Required action:
Write out the following listing's lines from the one with "decode true 0b0001001011111111#16" to the one with "decode true 0b0001001100000000#16", exactly, with both included and no others.

________________

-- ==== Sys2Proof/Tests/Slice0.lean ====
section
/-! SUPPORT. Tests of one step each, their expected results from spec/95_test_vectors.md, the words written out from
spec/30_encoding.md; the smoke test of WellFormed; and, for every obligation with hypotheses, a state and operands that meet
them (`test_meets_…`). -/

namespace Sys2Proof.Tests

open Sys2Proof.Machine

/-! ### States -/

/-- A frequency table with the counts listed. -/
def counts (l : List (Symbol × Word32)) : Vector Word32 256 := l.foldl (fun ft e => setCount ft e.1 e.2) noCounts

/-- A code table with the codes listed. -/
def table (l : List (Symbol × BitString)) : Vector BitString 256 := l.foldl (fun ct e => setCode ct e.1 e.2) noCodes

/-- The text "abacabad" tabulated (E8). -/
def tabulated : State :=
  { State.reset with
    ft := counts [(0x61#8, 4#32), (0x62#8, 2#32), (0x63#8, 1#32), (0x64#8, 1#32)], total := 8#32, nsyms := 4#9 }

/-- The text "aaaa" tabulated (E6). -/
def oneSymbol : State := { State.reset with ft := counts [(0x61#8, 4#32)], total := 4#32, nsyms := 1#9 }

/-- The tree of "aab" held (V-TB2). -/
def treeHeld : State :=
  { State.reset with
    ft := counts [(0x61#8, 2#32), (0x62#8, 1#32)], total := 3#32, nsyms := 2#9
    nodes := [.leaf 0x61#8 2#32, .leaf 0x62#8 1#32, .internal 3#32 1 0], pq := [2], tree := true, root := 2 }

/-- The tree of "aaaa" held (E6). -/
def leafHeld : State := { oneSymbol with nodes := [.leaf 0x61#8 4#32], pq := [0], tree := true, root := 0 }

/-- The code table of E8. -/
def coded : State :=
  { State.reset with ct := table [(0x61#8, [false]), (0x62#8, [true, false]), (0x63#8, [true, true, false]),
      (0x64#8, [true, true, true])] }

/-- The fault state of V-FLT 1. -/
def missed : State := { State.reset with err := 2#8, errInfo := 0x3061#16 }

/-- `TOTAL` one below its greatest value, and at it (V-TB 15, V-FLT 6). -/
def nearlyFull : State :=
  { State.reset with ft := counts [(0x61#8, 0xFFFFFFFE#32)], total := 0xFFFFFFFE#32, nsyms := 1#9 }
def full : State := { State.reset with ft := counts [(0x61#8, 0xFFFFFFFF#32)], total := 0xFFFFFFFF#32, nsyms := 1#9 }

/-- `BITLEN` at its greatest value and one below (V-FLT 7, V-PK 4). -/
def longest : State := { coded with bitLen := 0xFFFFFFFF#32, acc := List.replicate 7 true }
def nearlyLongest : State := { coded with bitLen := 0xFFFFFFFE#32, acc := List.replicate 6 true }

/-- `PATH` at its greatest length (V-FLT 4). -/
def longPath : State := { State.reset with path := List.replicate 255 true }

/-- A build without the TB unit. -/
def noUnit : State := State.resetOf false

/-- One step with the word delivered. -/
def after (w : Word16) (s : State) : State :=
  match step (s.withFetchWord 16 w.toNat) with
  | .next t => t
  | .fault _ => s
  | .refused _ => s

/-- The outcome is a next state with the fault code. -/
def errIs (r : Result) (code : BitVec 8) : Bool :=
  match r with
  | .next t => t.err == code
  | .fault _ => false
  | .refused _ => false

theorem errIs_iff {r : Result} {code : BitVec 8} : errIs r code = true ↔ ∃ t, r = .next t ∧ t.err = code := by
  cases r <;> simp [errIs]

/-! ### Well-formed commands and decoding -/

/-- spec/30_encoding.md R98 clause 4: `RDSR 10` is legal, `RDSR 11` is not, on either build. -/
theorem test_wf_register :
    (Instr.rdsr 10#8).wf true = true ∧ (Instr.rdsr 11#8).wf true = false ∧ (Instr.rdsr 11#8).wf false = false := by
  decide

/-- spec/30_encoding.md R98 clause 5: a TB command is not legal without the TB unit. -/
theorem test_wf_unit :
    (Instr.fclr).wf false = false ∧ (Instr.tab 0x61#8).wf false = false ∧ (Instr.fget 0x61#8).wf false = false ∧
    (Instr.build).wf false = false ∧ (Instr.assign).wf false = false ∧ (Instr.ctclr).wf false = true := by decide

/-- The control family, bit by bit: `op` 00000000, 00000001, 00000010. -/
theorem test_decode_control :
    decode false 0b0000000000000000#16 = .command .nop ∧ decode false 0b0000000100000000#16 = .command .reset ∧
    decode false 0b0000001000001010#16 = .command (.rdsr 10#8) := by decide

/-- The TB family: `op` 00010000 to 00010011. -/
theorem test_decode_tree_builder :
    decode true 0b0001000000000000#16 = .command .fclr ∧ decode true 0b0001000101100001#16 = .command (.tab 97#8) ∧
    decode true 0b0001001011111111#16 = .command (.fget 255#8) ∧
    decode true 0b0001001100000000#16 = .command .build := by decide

________________

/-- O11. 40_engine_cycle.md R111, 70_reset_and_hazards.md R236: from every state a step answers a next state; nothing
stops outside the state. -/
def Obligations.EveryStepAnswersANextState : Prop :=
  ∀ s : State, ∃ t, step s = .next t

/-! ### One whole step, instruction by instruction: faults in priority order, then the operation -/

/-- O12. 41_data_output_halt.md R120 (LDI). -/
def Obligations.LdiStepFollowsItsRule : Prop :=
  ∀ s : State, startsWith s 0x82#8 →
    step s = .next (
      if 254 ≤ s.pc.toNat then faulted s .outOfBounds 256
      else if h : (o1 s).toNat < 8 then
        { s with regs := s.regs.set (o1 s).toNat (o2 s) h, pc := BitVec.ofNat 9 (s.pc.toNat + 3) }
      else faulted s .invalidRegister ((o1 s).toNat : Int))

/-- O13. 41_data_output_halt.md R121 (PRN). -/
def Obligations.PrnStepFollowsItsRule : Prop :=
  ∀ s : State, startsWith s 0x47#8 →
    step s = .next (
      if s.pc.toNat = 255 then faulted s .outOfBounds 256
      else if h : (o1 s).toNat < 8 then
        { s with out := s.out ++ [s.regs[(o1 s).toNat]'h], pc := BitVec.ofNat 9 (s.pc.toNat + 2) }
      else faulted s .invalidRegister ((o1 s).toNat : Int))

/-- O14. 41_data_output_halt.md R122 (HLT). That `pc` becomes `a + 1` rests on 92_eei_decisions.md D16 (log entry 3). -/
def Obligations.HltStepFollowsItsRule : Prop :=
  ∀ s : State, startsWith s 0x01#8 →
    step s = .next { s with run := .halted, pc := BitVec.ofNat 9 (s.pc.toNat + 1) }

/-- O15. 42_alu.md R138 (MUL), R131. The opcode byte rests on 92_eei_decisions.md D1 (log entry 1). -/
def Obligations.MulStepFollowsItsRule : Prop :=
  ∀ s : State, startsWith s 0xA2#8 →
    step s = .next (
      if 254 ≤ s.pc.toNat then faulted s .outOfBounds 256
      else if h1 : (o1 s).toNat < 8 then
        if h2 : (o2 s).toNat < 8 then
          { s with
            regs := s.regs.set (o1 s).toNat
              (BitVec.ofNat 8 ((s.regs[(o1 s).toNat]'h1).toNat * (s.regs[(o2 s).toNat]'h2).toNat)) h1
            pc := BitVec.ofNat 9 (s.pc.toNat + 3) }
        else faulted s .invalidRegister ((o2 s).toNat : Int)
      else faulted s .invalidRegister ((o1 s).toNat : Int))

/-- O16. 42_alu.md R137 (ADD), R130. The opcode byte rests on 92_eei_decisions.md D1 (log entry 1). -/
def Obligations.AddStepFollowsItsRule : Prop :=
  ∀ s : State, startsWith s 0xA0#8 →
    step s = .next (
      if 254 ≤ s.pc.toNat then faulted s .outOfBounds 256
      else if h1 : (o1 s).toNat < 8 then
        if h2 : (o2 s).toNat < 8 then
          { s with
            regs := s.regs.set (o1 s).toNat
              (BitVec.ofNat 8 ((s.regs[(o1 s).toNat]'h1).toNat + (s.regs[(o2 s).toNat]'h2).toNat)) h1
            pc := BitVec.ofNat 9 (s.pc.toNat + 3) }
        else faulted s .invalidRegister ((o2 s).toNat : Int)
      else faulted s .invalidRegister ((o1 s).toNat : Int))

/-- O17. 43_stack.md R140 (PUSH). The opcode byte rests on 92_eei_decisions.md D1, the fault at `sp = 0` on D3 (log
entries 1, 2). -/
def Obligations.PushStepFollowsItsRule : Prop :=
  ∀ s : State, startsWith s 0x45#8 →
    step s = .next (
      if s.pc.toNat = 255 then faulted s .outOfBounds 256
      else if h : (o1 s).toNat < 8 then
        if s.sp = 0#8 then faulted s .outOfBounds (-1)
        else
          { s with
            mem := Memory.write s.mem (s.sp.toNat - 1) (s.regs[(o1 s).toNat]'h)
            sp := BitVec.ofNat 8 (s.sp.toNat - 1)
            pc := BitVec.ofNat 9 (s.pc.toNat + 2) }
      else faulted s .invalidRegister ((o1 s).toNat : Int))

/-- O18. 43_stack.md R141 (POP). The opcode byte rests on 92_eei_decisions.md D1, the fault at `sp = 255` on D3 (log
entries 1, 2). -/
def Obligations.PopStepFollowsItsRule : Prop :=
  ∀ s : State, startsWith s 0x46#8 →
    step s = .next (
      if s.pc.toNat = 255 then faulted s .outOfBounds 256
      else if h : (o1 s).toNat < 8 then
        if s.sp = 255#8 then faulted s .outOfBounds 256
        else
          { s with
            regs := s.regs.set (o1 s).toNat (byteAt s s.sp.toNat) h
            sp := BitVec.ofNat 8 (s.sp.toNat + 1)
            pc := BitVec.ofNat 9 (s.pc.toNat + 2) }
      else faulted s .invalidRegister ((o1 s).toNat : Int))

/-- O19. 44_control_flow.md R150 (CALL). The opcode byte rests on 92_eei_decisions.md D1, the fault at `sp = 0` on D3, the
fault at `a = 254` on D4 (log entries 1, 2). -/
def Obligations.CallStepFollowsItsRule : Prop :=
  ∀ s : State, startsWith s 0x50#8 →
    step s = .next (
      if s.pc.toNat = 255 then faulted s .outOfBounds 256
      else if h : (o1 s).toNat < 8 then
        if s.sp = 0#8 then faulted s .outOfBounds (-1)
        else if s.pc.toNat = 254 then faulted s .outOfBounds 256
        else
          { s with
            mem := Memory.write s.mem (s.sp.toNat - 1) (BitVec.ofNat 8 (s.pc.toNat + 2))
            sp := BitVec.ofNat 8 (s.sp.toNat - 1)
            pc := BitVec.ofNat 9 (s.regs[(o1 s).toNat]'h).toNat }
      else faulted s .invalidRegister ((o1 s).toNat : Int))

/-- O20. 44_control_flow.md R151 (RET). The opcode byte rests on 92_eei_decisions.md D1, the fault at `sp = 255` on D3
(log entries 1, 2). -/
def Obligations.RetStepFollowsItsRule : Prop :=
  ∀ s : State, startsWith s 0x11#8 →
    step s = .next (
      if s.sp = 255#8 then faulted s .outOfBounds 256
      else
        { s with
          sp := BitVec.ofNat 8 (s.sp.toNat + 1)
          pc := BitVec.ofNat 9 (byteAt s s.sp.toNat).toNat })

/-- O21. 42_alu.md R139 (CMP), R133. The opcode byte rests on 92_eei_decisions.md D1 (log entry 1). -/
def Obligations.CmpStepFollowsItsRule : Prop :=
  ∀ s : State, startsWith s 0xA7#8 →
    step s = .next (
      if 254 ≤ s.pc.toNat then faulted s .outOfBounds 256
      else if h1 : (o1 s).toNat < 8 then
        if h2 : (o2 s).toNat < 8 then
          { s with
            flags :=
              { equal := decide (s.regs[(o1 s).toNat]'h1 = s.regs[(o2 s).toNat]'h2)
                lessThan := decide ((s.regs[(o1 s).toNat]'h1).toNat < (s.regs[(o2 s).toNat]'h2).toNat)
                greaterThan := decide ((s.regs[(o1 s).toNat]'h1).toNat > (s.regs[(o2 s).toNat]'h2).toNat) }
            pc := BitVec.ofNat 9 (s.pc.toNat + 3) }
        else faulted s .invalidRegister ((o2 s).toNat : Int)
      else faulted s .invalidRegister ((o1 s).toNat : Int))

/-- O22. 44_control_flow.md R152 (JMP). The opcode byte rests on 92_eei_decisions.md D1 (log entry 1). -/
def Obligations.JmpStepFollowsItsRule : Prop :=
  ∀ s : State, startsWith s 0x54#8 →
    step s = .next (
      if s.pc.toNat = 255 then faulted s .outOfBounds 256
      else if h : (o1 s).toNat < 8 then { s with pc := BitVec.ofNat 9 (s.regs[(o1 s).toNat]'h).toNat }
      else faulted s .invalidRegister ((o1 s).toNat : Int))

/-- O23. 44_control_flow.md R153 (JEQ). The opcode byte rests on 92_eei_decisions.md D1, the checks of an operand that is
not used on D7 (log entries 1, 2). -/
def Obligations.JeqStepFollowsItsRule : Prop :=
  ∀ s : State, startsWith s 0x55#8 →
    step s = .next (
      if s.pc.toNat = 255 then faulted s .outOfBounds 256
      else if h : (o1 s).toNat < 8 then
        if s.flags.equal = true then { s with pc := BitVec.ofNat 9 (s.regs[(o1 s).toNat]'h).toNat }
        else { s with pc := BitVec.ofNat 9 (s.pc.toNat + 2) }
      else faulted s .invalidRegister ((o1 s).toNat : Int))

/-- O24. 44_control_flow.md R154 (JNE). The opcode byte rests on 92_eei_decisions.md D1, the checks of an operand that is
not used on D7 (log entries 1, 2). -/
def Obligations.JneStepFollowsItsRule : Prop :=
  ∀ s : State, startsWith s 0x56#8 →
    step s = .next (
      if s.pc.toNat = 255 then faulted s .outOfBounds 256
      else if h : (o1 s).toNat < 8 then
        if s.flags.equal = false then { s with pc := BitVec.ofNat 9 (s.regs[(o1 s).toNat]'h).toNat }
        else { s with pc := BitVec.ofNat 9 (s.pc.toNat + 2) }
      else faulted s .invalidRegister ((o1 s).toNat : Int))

________________

Answer to this problem:
    decode true 0b0001001011111111#16 = .command (.fget 255#8) ∧
    decode true 0b0001001100000000#16 = .command .build := by decide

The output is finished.